**HOW TO COMPLETE THIS TASK**
Using the records that appear below, write out exactly the lines from the one with "(R140, R167). -/" through the one with "b.outputMap[Fin.ofNat 32 i]", keeping both end lines.

**RECORDS FOR THE EXERCISE**
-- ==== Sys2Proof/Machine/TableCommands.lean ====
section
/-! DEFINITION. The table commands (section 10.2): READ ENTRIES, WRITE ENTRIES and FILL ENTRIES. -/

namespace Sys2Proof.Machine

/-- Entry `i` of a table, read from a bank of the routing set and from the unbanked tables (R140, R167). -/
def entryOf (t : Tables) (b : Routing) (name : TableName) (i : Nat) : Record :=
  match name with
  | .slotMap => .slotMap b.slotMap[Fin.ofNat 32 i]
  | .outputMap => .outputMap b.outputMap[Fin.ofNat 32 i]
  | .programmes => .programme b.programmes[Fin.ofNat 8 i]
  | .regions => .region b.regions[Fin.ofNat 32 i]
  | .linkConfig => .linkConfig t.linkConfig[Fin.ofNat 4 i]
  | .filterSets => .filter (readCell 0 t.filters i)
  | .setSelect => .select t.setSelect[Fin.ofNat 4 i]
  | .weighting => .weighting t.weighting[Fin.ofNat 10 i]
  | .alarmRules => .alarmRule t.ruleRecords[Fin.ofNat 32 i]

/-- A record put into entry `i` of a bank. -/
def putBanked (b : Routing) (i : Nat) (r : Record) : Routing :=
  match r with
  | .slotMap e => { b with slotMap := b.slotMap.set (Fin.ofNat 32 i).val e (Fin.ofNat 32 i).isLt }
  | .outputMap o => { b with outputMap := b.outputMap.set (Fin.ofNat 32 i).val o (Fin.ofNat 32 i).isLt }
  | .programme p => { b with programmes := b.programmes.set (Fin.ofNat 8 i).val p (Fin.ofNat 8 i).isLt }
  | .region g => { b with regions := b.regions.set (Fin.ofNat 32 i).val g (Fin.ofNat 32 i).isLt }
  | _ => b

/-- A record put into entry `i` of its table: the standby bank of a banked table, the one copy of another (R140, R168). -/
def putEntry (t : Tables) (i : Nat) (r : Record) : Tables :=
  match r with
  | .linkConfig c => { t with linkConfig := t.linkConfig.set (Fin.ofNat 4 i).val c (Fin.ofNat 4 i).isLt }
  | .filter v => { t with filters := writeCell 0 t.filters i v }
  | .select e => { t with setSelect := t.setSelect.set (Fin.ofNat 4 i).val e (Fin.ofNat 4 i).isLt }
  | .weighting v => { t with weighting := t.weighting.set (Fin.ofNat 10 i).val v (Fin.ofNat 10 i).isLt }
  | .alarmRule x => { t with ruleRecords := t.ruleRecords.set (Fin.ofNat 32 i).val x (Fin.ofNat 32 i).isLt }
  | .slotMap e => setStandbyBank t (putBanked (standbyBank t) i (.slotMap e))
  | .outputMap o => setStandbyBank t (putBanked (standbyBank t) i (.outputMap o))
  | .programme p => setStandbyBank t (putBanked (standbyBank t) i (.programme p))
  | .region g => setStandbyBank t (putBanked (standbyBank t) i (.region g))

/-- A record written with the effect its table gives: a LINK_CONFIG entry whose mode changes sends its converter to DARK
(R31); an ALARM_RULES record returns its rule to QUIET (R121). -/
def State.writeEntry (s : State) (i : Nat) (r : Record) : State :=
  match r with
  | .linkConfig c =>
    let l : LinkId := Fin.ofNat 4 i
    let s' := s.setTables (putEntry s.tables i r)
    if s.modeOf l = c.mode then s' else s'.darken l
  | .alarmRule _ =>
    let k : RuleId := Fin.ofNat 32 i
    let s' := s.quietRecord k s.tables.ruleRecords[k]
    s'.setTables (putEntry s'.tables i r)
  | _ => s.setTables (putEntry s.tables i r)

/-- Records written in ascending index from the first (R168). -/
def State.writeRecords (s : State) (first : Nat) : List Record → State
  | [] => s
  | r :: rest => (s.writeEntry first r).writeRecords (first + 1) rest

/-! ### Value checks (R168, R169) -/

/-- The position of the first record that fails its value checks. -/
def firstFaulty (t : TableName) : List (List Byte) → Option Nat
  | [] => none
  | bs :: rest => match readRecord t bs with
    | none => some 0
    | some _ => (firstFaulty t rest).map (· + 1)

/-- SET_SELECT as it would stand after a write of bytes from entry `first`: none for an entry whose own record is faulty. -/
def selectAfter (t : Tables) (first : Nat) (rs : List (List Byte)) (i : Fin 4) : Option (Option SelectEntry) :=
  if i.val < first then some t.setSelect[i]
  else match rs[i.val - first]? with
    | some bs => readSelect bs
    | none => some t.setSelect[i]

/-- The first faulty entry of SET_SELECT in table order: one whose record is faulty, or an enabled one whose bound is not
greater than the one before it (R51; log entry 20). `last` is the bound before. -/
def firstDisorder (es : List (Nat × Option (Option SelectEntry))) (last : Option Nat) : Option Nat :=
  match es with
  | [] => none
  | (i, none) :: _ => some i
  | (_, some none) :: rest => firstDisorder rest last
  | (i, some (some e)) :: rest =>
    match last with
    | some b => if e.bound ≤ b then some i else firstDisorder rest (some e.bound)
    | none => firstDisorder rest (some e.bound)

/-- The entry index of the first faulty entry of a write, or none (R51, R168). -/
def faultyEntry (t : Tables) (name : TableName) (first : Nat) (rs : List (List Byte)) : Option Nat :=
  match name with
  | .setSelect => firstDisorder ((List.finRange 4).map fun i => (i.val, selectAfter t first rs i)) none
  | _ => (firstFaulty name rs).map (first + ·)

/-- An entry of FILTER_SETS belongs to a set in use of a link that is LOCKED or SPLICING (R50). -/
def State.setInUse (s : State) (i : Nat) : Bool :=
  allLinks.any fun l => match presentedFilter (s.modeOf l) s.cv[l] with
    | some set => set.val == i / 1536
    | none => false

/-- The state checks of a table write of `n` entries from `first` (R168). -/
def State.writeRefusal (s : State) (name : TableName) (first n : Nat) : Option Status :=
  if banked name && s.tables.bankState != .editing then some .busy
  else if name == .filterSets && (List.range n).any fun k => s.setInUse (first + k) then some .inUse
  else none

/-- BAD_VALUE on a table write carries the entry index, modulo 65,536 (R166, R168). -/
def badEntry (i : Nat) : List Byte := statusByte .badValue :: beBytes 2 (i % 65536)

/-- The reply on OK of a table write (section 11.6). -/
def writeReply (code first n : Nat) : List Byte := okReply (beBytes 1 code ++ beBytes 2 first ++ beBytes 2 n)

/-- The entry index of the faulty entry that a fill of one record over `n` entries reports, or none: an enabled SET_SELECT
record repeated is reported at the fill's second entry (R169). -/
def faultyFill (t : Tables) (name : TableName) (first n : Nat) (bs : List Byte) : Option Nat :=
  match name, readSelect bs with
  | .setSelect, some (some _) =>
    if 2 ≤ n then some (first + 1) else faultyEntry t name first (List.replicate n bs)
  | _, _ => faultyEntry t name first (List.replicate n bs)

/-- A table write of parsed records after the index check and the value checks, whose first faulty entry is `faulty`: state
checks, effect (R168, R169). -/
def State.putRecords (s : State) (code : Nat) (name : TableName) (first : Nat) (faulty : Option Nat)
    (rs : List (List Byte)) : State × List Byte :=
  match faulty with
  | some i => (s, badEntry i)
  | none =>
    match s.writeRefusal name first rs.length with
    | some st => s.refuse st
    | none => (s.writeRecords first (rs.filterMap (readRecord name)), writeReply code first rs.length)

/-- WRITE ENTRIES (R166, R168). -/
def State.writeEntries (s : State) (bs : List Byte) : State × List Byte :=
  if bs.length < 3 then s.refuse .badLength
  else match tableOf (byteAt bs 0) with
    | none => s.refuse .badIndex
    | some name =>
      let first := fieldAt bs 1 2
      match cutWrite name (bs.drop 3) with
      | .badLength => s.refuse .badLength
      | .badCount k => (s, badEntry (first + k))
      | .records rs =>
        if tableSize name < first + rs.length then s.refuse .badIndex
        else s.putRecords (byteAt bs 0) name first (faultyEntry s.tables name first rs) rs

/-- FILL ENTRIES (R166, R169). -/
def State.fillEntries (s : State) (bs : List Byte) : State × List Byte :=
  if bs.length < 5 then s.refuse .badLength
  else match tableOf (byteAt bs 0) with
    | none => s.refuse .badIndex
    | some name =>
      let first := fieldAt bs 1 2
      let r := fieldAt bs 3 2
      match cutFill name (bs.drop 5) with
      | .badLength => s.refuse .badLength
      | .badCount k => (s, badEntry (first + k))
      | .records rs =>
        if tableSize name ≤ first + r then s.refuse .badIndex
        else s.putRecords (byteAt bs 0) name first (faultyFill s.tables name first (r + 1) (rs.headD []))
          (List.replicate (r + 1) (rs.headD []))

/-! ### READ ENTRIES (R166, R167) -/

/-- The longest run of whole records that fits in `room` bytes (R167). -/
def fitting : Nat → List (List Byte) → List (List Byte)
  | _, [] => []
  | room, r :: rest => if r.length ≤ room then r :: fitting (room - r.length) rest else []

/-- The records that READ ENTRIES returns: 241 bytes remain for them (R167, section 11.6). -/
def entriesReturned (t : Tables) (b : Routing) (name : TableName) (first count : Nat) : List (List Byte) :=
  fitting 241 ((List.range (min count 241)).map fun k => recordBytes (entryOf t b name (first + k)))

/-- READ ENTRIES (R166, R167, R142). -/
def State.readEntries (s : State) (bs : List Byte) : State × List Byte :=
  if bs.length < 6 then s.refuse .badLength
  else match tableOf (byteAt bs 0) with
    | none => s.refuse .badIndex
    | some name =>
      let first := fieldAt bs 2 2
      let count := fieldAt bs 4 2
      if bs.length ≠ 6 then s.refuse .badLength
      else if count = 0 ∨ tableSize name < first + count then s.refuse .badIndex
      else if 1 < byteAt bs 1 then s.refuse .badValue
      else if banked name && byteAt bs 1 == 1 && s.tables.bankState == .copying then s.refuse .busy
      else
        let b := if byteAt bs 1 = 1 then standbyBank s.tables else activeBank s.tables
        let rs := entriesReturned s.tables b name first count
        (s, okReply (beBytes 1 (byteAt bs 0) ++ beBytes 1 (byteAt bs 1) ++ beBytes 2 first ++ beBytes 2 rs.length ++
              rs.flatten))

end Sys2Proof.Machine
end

**WRITTEN ANSWER**
/-- Entry `i` of a table, read from a bank of the routing set and from the unbanked tables (R140, R167). -/
def entryOf (t : Tables) (b : Routing) (name : TableName) (i : Nat) : Record :=
  match name with
  | .slotMap => .slotMap b.slotMap[Fin.ofNat 32 i]
  | .outputMap => .outputMap b.outputMap[Fin.ofNat 32 i]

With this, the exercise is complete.